> **Instructions to follow**
Please find every line of the listing below where "routeFrameRoom" occurs and copy it.

> **Given records**
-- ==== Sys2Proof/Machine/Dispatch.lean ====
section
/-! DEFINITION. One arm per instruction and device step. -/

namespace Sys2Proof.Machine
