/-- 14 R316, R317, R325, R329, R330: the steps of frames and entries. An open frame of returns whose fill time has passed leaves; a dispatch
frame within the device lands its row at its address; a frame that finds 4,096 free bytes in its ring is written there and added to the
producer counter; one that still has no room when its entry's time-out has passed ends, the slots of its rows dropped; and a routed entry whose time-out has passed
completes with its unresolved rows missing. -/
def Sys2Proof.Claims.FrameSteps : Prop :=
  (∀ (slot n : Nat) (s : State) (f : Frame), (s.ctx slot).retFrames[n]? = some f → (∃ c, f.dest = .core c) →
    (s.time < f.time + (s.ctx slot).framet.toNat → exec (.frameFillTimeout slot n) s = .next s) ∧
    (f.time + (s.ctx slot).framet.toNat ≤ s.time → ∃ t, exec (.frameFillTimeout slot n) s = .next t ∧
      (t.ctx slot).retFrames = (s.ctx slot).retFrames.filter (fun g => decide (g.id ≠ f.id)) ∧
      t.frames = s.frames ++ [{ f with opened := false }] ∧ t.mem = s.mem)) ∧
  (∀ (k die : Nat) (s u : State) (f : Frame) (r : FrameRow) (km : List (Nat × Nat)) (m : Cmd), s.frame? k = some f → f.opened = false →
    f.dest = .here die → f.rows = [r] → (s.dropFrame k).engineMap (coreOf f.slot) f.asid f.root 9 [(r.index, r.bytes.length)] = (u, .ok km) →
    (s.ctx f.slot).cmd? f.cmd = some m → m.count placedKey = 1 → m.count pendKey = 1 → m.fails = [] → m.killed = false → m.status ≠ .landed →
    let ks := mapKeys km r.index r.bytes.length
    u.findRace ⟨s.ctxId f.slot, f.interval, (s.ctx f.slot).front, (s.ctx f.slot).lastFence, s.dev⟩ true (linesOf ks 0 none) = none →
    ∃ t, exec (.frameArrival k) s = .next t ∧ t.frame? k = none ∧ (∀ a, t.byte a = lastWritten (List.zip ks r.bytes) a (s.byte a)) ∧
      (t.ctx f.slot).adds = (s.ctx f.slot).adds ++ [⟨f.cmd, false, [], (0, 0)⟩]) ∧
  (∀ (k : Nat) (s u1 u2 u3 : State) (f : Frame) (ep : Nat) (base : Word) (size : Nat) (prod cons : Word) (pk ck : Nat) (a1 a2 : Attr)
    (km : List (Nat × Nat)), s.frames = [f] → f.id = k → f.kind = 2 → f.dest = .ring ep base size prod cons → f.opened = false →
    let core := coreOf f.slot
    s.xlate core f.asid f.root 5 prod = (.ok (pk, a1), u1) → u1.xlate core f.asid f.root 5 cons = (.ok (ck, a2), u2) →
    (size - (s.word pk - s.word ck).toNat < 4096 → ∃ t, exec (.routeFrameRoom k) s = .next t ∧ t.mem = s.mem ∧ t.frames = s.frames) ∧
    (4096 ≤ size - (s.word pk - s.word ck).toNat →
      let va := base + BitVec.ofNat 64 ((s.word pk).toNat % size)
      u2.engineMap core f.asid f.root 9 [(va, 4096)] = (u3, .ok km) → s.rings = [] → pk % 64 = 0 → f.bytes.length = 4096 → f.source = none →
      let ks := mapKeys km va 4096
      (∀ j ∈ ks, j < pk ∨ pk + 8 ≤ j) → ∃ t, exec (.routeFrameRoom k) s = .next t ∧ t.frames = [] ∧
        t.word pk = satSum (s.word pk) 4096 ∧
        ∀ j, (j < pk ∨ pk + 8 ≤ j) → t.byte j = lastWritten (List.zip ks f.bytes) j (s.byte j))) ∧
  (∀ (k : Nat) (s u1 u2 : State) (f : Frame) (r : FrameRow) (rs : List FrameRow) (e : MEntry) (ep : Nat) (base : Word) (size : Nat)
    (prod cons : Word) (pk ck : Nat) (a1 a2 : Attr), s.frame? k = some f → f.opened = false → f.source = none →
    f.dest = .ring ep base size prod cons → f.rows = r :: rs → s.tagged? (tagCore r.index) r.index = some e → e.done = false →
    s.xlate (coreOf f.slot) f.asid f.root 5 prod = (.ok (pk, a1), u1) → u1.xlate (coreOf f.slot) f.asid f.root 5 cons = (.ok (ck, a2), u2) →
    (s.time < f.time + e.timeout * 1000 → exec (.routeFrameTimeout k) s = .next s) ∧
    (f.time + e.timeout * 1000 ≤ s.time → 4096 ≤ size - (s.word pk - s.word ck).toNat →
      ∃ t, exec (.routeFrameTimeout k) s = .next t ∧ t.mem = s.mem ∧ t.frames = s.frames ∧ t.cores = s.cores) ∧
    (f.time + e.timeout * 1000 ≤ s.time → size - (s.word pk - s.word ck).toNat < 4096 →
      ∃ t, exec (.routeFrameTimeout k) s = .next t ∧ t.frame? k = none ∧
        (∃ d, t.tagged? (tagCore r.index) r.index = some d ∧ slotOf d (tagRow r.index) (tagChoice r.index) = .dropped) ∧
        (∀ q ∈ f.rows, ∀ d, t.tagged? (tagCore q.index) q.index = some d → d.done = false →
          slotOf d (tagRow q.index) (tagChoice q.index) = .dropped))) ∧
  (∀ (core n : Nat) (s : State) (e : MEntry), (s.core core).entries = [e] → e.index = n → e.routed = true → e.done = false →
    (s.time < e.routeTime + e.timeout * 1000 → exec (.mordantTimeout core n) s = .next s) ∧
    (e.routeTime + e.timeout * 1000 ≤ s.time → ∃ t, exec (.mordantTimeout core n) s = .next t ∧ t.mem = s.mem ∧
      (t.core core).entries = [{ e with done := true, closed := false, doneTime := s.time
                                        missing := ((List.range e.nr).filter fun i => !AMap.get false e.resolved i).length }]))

> **Completed exercise**
    (size - (s.word pk - s.word ck).toNat < 4096 → ∃ t, exec (.routeFrameRoom k) s = .next t ∧ t.mem = s.mem ∧ t.frames = s.frames) ∧
      (∀ j ∈ ks, j < pk ∨ pk + 8 ≤ j) → ∃ t, exec (.routeFrameRoom k) s = .next t ∧ t.frames = [] ∧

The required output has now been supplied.